Context: Chemotherapy-induced peripheral neuropathy (CIPN) is a common side effect of cancer treatment and may adversely affect quality of life (QOL) for years. Objectives: We explored the long-term effects of electroencephalographic neurofeedback (NFB) as a treatment for CIPN and other aspects of QOL. Methods: Seventy-one cancer survivors (mean age 62.5; 87% females) with CIPN were randomized to NFB or to a waitlist control (WLC) group. The NFB group underwent 20 sessions of NFB where rewards were given for voluntary changes in electroencephalography. Measurements of pain, cancer-related symptoms, QOL, sleep, and fatigue were obtained at baseline, end of treatment, and one and four months later.

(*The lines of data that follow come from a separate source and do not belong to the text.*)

-- ==== Sys2Proof/Tests/WitnessKwalia.lean ====
section
/-! SUPPORT. For each obligation about the queue and the Kwalia cores: a concrete state and operands that meet its hypotheses, clause by clause. -/

namespace Sys2Proof.Tests

open Sys2Proof Machine

set_option Elab.async false
set_option linter.all false

theorem witness_StepRunsTheFrontOfTheQueue :
    (∃ s : State, s.pending = []) := by
  refine ⟨up, ?_⟩
  all_goals first
    | decide +kernel | exact authMet_of (by decide +kernel) | exact adminOk_of (by decide +kernel) | exact ok_of (by decide +kernel)
    | exact err_of (by decide +kernel) | exact calm_of (by decide +kernel) | exact ready_of (by decide +kernel) | exact current_of (by decide +kernel)
    | (simp only [Reached, AdminOk, Awake, Ready, Calm, IoOk, ConnectOk, LinkOk, DigestFree, NoItemWaits, KeyAttrOk, Admissible, Current, AdminFree, Storable, NodeWaits, ItemDone, OtherBuffer]; decide +kernel) | (intros; rfl) | trivial

theorem witness_KwRegisterAlu :
    (∃ x : RArgs, ∃ s : State, ∃ r : TaskRun, ∃ mk : RArgs → Instr, mk ∈ [Instr.kDivs, .kDivu, .kRems, .kRemu] ∧ Ready s x.core (mk x) r ∧ r.holds x.g = true ∧ r.dze = true ∧ r.rg x.b = 0) := by
  refine ⟨rx 1 3, onCore { runI (.kDivs (rx 1 3)) with dze := true }, { runI (.kDivs (rx 1 3)) with dze := true }, .kDivs, (by simp), ?_, ?_, ?_, ?_⟩
  all_goals first
    | decide +kernel | exact authMet_of (by decide +kernel) | exact adminOk_of (by decide +kernel) | exact ok_of (by decide +kernel)
    | exact err_of (by decide +kernel) | exact calm_of (by decide +kernel) | exact ready_of (by decide +kernel) | exact current_of (by decide +kernel)
    | (simp only [Reached, AdminOk, Awake, Ready, Calm, IoOk, ConnectOk, LinkOk, DigestFree, NoItemWaits, KeyAttrOk, Admissible, Current, AdminFree, Storable, NodeWaits, ItemDone, OtherBuffer]; decide +kernel) | (intros; rfl) | trivial

theorem witness_KwImmediates :
    (∃ x : UArgs, ∃ s : State, ∃ r : TaskRun, Ready s x.core (.kMovi x) r ∧ r.holds x.g = true)
      ∧ (∃ x : UArgs, ∃ s : State, ∃ r : TaskRun, Ready s x.core (.kMovh x) r ∧ r.holds x.g = true) := by
  refine ⟨⟨ux, onCore (runI (.kMovi ux)), runI (.kMovi ux), ?_, ?_⟩,
    ⟨ux, onCore (runI (.kMovh ux)), runI (.kMovh ux), ?_, ?_⟩⟩
  all_goals first
    | decide +kernel | exact authMet_of (by decide +kernel) | exact adminOk_of (by decide +kernel) | exact ok_of (by decide +kernel)
    | exact err_of (by decide +kernel) | exact calm_of (by decide +kernel) | exact ready_of (by decide +kernel) | exact current_of (by decide +kernel)
    | (simp only [Reached, AdminOk, Awake, Ready, Calm, IoOk, ConnectOk, LinkOk, DigestFree, NoItemWaits, KeyAttrOk, Admissible, Current, AdminFree, Storable, NodeWaits, ItemDone, OtherBuffer]; decide +kernel) | (intros; rfl) | trivial

theorem witness_KwLoadsAndStores :
    (∃ x : MArgs, ∃ s : State, ∃ r : TaskRun, ∃ l : List Byte, Ready s x.core (.kVld x) r ∧ r.mask x.g ≠ 0 ∧ x.addr r % 64 = 0 ∧ kwRead s r (x.addr r) 64 = some l)
      ∧ (∃ x : MArgs, ∃ s : State, ∃ r : TaskRun, Ready s x.core (.kVst x) r ∧ r.mask x.g ≠ 0 ∧ x.addr r % 64 = 0 ∧ x.addr r + 64 ≤ r.node.scratchKib * 1024) := by
  refine ⟨⟨mx, onCore (runI (.kVld mx)), runI (.kVld mx), (runI (.kVld mx)).scratch.readBytes 0 64, ?_, ?_, ?_, ?_⟩,
    ⟨mx, onCore (runI (.kVst mx)), runI (.kVst mx), ?_, ?_, ?_, ?_⟩⟩
  all_goals first
    | decide +kernel | exact authMet_of (by decide +kernel) | exact adminOk_of (by decide +kernel) | exact ok_of (by decide +kernel)
    | exact err_of (by decide +kernel) | exact calm_of (by decide +kernel) | exact ready_of (by decide +kernel) | exact current_of (by decide +kernel)
    | (simp only [Reached, AdminOk, Awake, Ready, Calm, IoOk, ConnectOk, LinkOk, DigestFree, NoItemWaits, KeyAttrOk, Admissible, Current, AdminFree, Storable, NodeWaits, ItemDone, OtherBuffer]; decide +kernel) | (intros; rfl) | trivial

theorem witness_KwMemoryFaultsAndExceptions :
    (∃ x : MArgs, ∃ s : State, ∃ r : TaskRun, ∃ e : (MArgs → Instr) × Nat, e ∈ [(Instr.kLdw, 4), (.kLdh, 2), (.kLdhu, 2), (.kLdb, 1), (.kLdbu, 1), (.kStw, 4), (.kSth, 2), (.kStb, 1)] ∧ Ready s x.core (e.1 x) r ∧ r.holds x.g = true ∧ x.addr r % e.2 ≠ 0)
      ∧ (∃ x : MArgs, ∃ s : State, ∃ r : TaskRun, ∃ e : (MArgs → Instr) × Nat, e ∈ [(Instr.kLdw, 4), (.kLdh, 2), (.kLdhu, 2), (.kLdb, 1), (.kLdbu, 1), (.kStw, 4), (.kSth, 2), (.kStb, 1)] ∧ Ready s x.core (e.1 x) r ∧ r.holds x.g = true ∧ x.addr r % e.2 = 0 ∧ r.window (x.addr r) e.2 = none)
      ∧ (∃ x : MArgs, ∃ s : State, ∃ r : TaskRun, ∃ mk : MArgs → Instr, mk ∈ [Instr.kVld, .kVst] ∧ Ready s x.core (mk x) r ∧ r.mask x.g ≠ 0 ∧ x.addr r % 64 ≠ 0)
      ∧ (∃ x : MArgs, ∃ s : State, ∃ r : TaskRun, ∃ mk : MArgs → Instr, mk ∈ [Instr.kVld, .kVst] ∧ Ready s x.core (mk x) r ∧ r.mask x.g ≠ 0 ∧ x.addr r % 64 = 0 ∧ r.window (x.addr r) 64 = none)
      ∧ (∃ s : State, ∃ c : Nat, ∃ code : Nat, ∃ r : TaskRun, ∃ f : Flow, (s.core c).run = some r ∧ s.flow? r.task.flow = some f)
      ∧ (∃ s : State, ∃ c : Nat, ∃ code : Nat, ∃ r : TaskRun, ∃ f : Flow, (s.core c).run = some r ∧ s.flow? r.task.flow = some f)
      ∧ (∃ s : State, ∃ c : Nat, ∃ code : Nat, ∃ r : TaskRun, ∃ f : Flow, (s.core c).run = some r ∧ s.flow? r.task.flow = some f)
      ∧ (∃ s : State, ∃ c : Nat, ∃ code : Nat, ∃ r : TaskRun, ∃ f : Flow, (s.core c).run = some r ∧ s.flow? r.task.flow = some f)
      ∧ (∃ s : State, ∃ c : Nat, ∃ code : Nat, ∃ r : TaskRun, ∃ f : Flow, (s.core c).run = some r ∧ s.flow? r.task.flow = some f ∧ ∃ k, k ≠ c)
      ∧ (∃ s : State, ∃ c : Nat, ∃ code : Nat, ∃ r : TaskRun, ∃ f : Flow, (s.core c).run = some r ∧ s.flow? r.task.flow = some f)
      ∧ (∃ s : State, ∃ c : Nat, ∃ code : Nat, ∃ r : TaskRun, ∃ f : Flow, (s.core c).run = some r ∧ s.flow? r.task.flow = some f) := by
  refine ⟨⟨mx, onCore (TaskRun.g2 (runI (.kLdw mx)) 2), TaskRun.g2 (runI (.kLdw mx)) 2, (.kLdw, 4), (by simp), ?_, ?_, ?_⟩,
    ⟨mx, onCore (TaskRun.g2 (runI (.kLdw mx)) 0x10000000), TaskRun.g2 (runI (.kLdw mx)) 0x10000000, (.kLdw, 4), (by simp), ?_, ?_, ?_, ?_⟩,
    ⟨mx, onCore (TaskRun.g2 (runI (.kVld mx)) 4), TaskRun.g2 (runI (.kVld mx)) 4, .kVld, (by simp), ?_, ?_, ?_⟩,
    ⟨mx, onCore (TaskRun.g2 (runI (.kVld mx)) 0x10000000), TaskRun.g2 (runI (.kVld mx)) 0x10000000, .kVld, (by simp), ?_, ?_, ?_, ?_⟩,
    ⟨onCore (run0 0), 0, Exc.ALIGN, run0 0, flow0, ?_, ?_⟩,
    ⟨onCore (run0 0), 0, Exc.ALIGN, run0 0, flow0, ?_, ?_⟩,
    ⟨onCore (run0 0), 0, Exc.ALIGN, run0 0, flow0, ?_, ?_⟩,
    ⟨onCore (run0 0), 0, Exc.ALIGN, run0 0, flow0, ?_, ?_⟩,
    ⟨onCore (run0 0), 0, Exc.ALIGN, run0 0, flow0, ?_, ?_, 1, ?_⟩,
    ⟨onCore (run0 0), 0, Exc.ALIGN, run0 0, flow0, ?_, ?_⟩,
    ⟨onCore (run0 0), 0, Exc.ALIGN, run0 0, flow0, ?_, ?_⟩⟩
  all_goals first
    | decide +kernel | exact authMet_of (by decide +kernel) | exact adminOk_of (by decide +kernel) | exact ok_of (by decide +kernel)
    | exact err_of (by decide +kernel) | exact calm_of (by decide +kernel) | exact ready_of (by decide +kernel) | exact current_of (by decide +kernel)
    | (simp only [Reached, AdminOk, Awake, Ready, Calm, IoOk, ConnectOk, LinkOk, DigestFree, NoItemWaits, KeyAttrOk, Admissible, Current, AdminFree, Storable, NodeWaits, ItemDone, OtherBuffer]; decide +kernel) | (intros; rfl) | trivial

theorem witness_KwBranchesAndCalls :
    (∃ x : BArgs, ∃ s : State, ∃ r : TaskRun, Ready s x.core (.kBr x) r ∧ r.holds x.g = true ∧ r.rep = false ∧ r.ldepth ≤ 3 ∧ 0 ≤ (r.pc : Int) + 4 * x.off.toInt ∧ (r.pc : Int) + 4 * x.off.toInt < 2 ^ 32)
      ∧ (∃ x : CArgs, ∃ a : Fin 32, ∃ s : State, ∃ r : TaskRun, Ready s x.core (.kJr x a) r ∧ r.holds x.g = true ∧ r.rep = false ∧ r.ldepth ≤ 3 ∧ (r.rg a).toNat % 4 = 0)
      ∧ (∃ x : BArgs, ∃ s : State, ∃ r : TaskRun, Ready s x.core (.kCall x) r ∧ r.holds x.g = true ∧ r.rep = false ∧ 0 ≤ (r.pc : Int) + 4 * x.off.toInt ∧ (r.pc : Int) + 4 * x.off.toInt < 2 ^ 32 ∧ (r.rstack.length < 16 ∨ r.rswrap = true))
      ∧ (∃ x : CArgs, ∃ a : Fin 32, ∃ s : State, ∃ r : TaskRun, Ready s x.core (.kCallr x a) r ∧ r.holds x.g = true ∧ r.rep = false ∧ (r.rg a).toNat % 4 = 0 ∧ (r.rstack.length < 16 ∨ r.rswrap = true))
      ∧ (∃ x : CArgs, ∃ s : State, ∃ r : TaskRun, ∃ p : Nat, ∃ q : List Nat, Ready s x.core (.kRet x) r ∧ r.holds x.g = true ∧ r.rep = false ∧ r.rstack = p :: q) := by
  refine ⟨⟨bx, onCore (runI (.kBr bx)), runI (.kBr bx), ?_, ?_, ?_, ?_, ?_, ?_⟩,
    ⟨cx, 2, onCore (runI (.kJr cx 2)), runI (.kJr cx 2), ?_, ?_, ?_, ?_, ?_⟩,
    ⟨bx, onCore (runI (.kCall bx)), runI (.kCall bx), ?_, ?_, ?_, ?_, ?_, ?_⟩,
    ⟨cx, 2, onCore (runI (.kCallr cx 2)), runI (.kCallr cx 2), ?_, ?_, ?_, ?_, ?_⟩,
    ⟨cx, onCore { runI (.kRet cx) with rstack := [8] }, { runI (.kRet cx) with rstack := [8] }, 8, [], ?_, ?_, ?_, ?_⟩⟩
  all_goals first
    | decide +kernel | exact authMet_of (by decide +kernel) | exact adminOk_of (by decide +kernel) | exact ok_of (by decide +kernel)
    | exact err_of (by decide +kernel) | exact calm_of (by decide +kernel) | exact ready_of (by decide +kernel) | exact current_of (by decide +kernel)
    | (simp only [Reached, AdminOk, Awake, Ready, Calm, IoOk, ConnectOk, LinkOk, DigestFree, NoItemWaits, KeyAttrOk, Admissible, Current, AdminFree, Storable, NodeWaits, ItemDone, OtherBuffer]; decide +kernel) | (intros; rfl) | trivial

Results: Seventy one participants enrolled in the study. At the end of treatment, 30 in the NFB group and 32 in the WLC group completed assessments; at four months, 23 in the NFB group and 28 in the WLC completed assessments. Linear mixed model analysis revealed significant group × time interaction for pain severity. A general linear model determined that the NFB group had greater improvements in worst pain (primary outcome) and other symptoms such as numbness, cancer-related symptom severity, symptom interference, physical functioning, general health, and fatigue compared with the WLC group at the end of treatment and four months (all P < 0.05). Effect sizes were moderate or large for most measures. Conclusion: NFB appears to result in long-term reduction in multiple CIPN symptoms and improved postchemotherapy QOL and fatigue.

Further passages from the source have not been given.